Saved entries:
/-- What ends a lower state, beside the RTC alarm and a cell wake (16 R574, R579, R601). -/
inductive WakeSource where
  | pin
  | can (c : Fin 2)
  | hpi
  | reset
deriving DecidableEq, Repr

/-- A block that a test finds failed: its class, unit and index (18 R632, R639). -/
structure Finding where
  cls : BitVec 8
  unit : BitVec 8
  index : BitVec 16
deriving DecidableEq, Repr

/-- The stage of a wake that is ready (16 R580): VCC_AON good, every rail good, the clocks with the crystals that are good,
or the memory stage with the calibration row (10 R392), what the gating part of the roll check has found (18 R634), and
the microseconds since the wake trigger. -/
inductive WakeStage where
  | aon
  | rails
  | clocks (xa xb : Bool)
  | memory (calOk : Bool) (found : List Finding) (wakeTime : BitVec 32)
deriving DecidableEq, Repr

/-- How a PMBus transaction ended, arbitration apart (16 R592, R595). -/
inductive PmbResult where
  | good | nack | pecError
deriving DecidableEq, Repr
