-- ==== Sys2Proof/Machine/Float64.lean ====
section
/-! DEFINITION. IEEE 754 binary64 numbers as 64-bit patterns, computed exactly on integers and rounded to nearest,
ties to even (05 R183, 03 R134). -/

namespace Sys2Proof.Machine

/-- A REAL64 value: its 64-bit pattern. -/
abbrev F64 := Nat

def fPosInf : F64 := 0x7FF0000000000000
def fNaN : F64 := 0x7FF8000000000000
def fZero : F64 := 0
def fOne : F64 := 0x3FF0000000000000
def fTwo : F64 := 0x4000000000000000
def fThree : F64 := 0x4008000000000000

def fSign (x : F64) : Bool := x.testBit 63
def fExp (x : F64) : Nat := field x 52 11
def fFrac (x : F64) : Nat := x % 2 ^ 52

/-- Neither an infinity nor a NaN (02 R35). -/
def fFinite (x : F64) : Bool := fExp x != 2047

def fIsNaN (x : F64) : Bool := fExp x == 2047 && fFrac x != 0

/-- The significand of a finite value, without its sign. -/
def fMant (x : F64) : Nat := if fExp x = 0 then fFrac x else fFrac x + 2 ^ 52

/-- The power of two that goes with the significand. -/
def fPow (x : F64) : Int := if fExp x = 0 then -1074 else (fExp x : Int) - 1075

/-- The significand with its sign. -/
def fSMant (x : F64) : Int := if fSign x then -(fMant x : Int) else (fMant x : Int)

def fWithSign (neg : Bool) (m : Nat) : F64 := if neg then m + 2 ^ 63 else m

/-- `n / d` rounded to nearest, ties to even. -/
def divRne (n d : Nat) : Nat :=
  let q := n / d
  let r := n % d
  if 2 * r < d then q else if d < 2 * r then q + 1 else if q % 2 = 0 then q else q + 1

/-- `2 ^ max k 0`. -/
def pow2 (k : Int) : Nat := 2 ^ k.toNat

/-- The binary64 value nearest to `(n / d) * 2 ^ e`, with a sign. -/
def fRound (neg : Bool) (n d : Nat) (e : Int) : F64 :=
  if n = 0 then fWithSign neg 0 else
  let l0 : Int := (Nat.log2 n : Int) - (Nat.log2 d : Int)
  let l : Int := if d * pow2 l0 ≤ n * pow2 (-l0) then l0 else l0 - 1
  let u : Int := max (l + e - 52) (-1074)
  let k := e - u
  let q := divRne (n * pow2 k) (d * pow2 (-k))
  let m := if q < 2 ^ 52 then q else (u + 1074).toNat * 2 ^ 52 + q
  fWithSign neg (if fPosInf ≤ m then fPosInf else m)

/-- The binary64 value nearest to `(n / d) * 2 ^ e` for a signed numerator. -/
def fOfRat (n : Int) (d : Nat) (e : Int) : F64 := fRound (decide (n < 0)) n.natAbs d e

/-- The binary64 value nearest to an integer. -/
def fOfInt (n : Int) : F64 := fOfRat n 1 0

def fNeg (x : F64) : F64 := if fSign x then x - 2 ^ 63 else x + 2 ^ 63
def fAbs (x : F64) : F64 := if fSign x then x - 2 ^ 63 else x

def fAdd (x y : F64) : F64 :=
  if fIsNaN x || fIsNaN y then fNaN
  else if !fFinite x then (if !fFinite y && fSign x != fSign y then fNaN else x)
  else if !fFinite y then y
  else
    let e := min (fPow x) (fPow y)
    let s := fSMant x * (pow2 (fPow x - e) : Nat) + fSMant y * (pow2 (fPow y - e) : Nat)
    if s = 0 then fWithSign (fSign x && fSign y) 0 else fOfRat s 1 e

def fSub (x y : F64) : F64 := fAdd x (fNeg y)

def fMul (x y : F64) : F64 :=
  let neg := fSign x != fSign y
  if fIsNaN x || fIsNaN y then fNaN
  else if !fFinite x || !fFinite y then
    (if fAbs x = 0 || fAbs y = 0 then fNaN else fWithSign neg fPosInf)
  else fRound neg (fMant x * fMant y) 1 (fPow x + fPow y)

def fDiv (x y : F64) : F64 :=
  let neg := fSign x != fSign y
  if fIsNaN x || fIsNaN y then fNaN
  else if !fFinite x then (if !fFinite y then fNaN else fWithSign neg fPosInf)
  else if !fFinite y then fWithSign neg 0
  else if fMant y = 0 then (if fMant x = 0 then fNaN else fWithSign neg fPosInf)
  else fRound neg (fMant x) (fMant y) (fPow x - fPow y)

/-- Order of two values that are not NaN: `x < y`. -/
def fLt (x y : F64) : Bool :=
  if fIsNaN x || fIsNaN y then false
  else
    let key := fun z : F64 => if fSign z then -((fAbs z : Nat) : Int) else (z : Int)
    decide (key x < key y)

def fLe (x y : F64) : Bool := !fIsNaN x && !fIsNaN y && !fLt y x
def fMin (x y : F64) : F64 := if fLt y x then y else x
def fMax (x y : F64) : F64 := if fLt x y then y else x

/-- `x` held between `-m` and `m`. -/
def fClamp (x m : F64) : F64 := fMax (fNeg m) (fMin x m)

/-- `x * 2 ^ k` for a finite `x`, as a signed numerator over a positive denominator. -/
def fRatNum (x : F64) (k : Int) : Int := fSMant x * (pow2 (fPow x + k) : Nat)
def fRatDen (x : F64) (k : Int) : Nat := pow2 (-(fPow x + k))

/-- `n / d` rounded to the nearest integer, ties to even. -/
def ratRne (n : Int) (d : Nat) : Int := if n < 0 then -(divRne n.natAbs d : Int) else (divRne n.natAbs d : Int)

/-- `n / d` rounded to the nearest integer, ties away from zero. -/
def ratRna (n : Int) (d : Nat) : Int :=
  if n < 0 then -(((2 * n.natAbs + d) / (2 * d) : Nat) : Int) else (((2 * n.natAbs + d) / (2 * d) : Nat) : Int)

/-- `x * 2 ^ k` as an integer, rounded to nearest, ties to even. -/
def fToIntRne (x : F64) (k : Int) : Int := ratRne (fRatNum x k) (fRatDen x k)

/-- `x * 2 ^ k` as an integer, rounded towards zero. -/
def fToIntTrunc (x : F64) (k : Int) : Int := Int.tdiv (fRatNum x k) (fRatDen x k)

end Sys2Proof.Machine
end

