/-- An event channel (07 R274 to R278); `pulseOf` lists the compare units whose pulse runs. -/
structure EvChan where
  ball : Bool := false
  filt : Bool := false
  lev : Bool := false
  deb : Bool := false
  pulse : Bool := false
  pulseOf : List Nat := []
deriving DecidableEq, Repr

/-- The set of a compare unit that a write to ARM commits (07 R279, R280). -/
structure CmpSet where
  mode : Nat := 0
  dir : Nat := 0
  target : Int := 0
  target2 : Int := 0
  rep : Nat := 0
  hyst : Nat := 0
  chan : Nat := 0xFF
deriving DecidableEq, Repr

/-- A compare unit: the committed set and its progress (07 R279 to R286). `arms` holds the commits that have been accepted
and not yet acted, in their order, each with whether it has been taken in; none disarms. -/
structure CmpUnit extends CmpSet where
  armed : Bool := false
  arms : List (Option CmpSet × Bool) := []
  xPrev : Option Int := none
  gapFrom : Option Int := none
  next : Int := 0
  made : Nat := 0
  hold : Int := 0
  level : Bool := false
deriving DecidableEq, Repr

/-- A capture unit: armed, triggers not yet published (07 R292 to R295). -/
structure CapUnit where
  armed : Bool := false
  latched : Option (Int × Nat × Bool) := none
  seq : Nat := 0
  pubs : Nat := 0
  invalid : Bool := false
  overrun : Bool := false
deriving DecidableEq, Repr

/-- The front-end die, the die bridge and the tick: `badPairs` are the converter pairs found failed, `pairs` the ports that a
spare pair serves (03 R93). -/
structure FeSt where
  fb : Tab FbPort := []
  cm : Tab CmPort := []
  ev : Tab EvChan := []
  cmp : Tab CmpUnit := []
  cap : Tab CapUnit := []
  safe : SafeSt := {}
  ana18 : Bool := false
  ana50 : Bool := false
  spares : Nat := 4
  badPairs : List Nat := []
  pairs : List (Nat × Nat) := []
  bridgeDown : Bool := false
  replays : Nat := 0
  tickHeard : Nat := 0
  tickJoined : Bool := false
  tickT : Nat := 0
  ratePend : Bool := false
  srcPend : Bool := false
deriving DecidableEq, Repr

/-! ## Axis engines and stand-ins (spec/05) -/

/-- How an engine is leaving service (05 R201 to R203; 02 R83): `group` until its group is disabled, `wait` for rest in the
drain form, `hold` in the abort form, `delay` while DISABLE_DELAY runs, `off` at the next output instant. -/
inductive Leaving where
  | no | group | wait | hold | delay | off
deriving DecidableEq, Repr

/-- A filter of an engine: in use or bypassed, its coefficients and its history (05 R187, R188). -/
structure Filt where
  on : Bool := false
  coef : List F64 := [fOne, 0, 0, 0, 0]
  hist : List F64 := [0, 0, 0, 0]
  spec : List F64 := []
  pend : Option (Option (List F64)) := none
deriving DecidableEq, Repr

-- Exercise --
Starting at the line that has "inductive PmbResult where" in the records above, restate word for word every line until the one that has "def fZero : F64 := 0", and include that one as well.

-- Response to the task --
inductive PmbResult where
  | good | nack | pecError
deriving DecidableEq, Repr
-- ==== Sys2Proof/Machine/Float64.lean ====
section
/-! DEFINITION. IEEE 754 binary64 numbers as 64-bit patterns, computed exactly on integers and rounded to nearest,
ties to even (05 R183, 03 R134). -/

namespace Sys2Proof.Machine

/-- A REAL64 value: its 64-bit pattern. -/
abbrev F64 := Nat

def fPosInf : F64 := 0x7FF0000000000000
def fNaN : F64 := 0x7FF8000000000000
def fZero : F64 := 0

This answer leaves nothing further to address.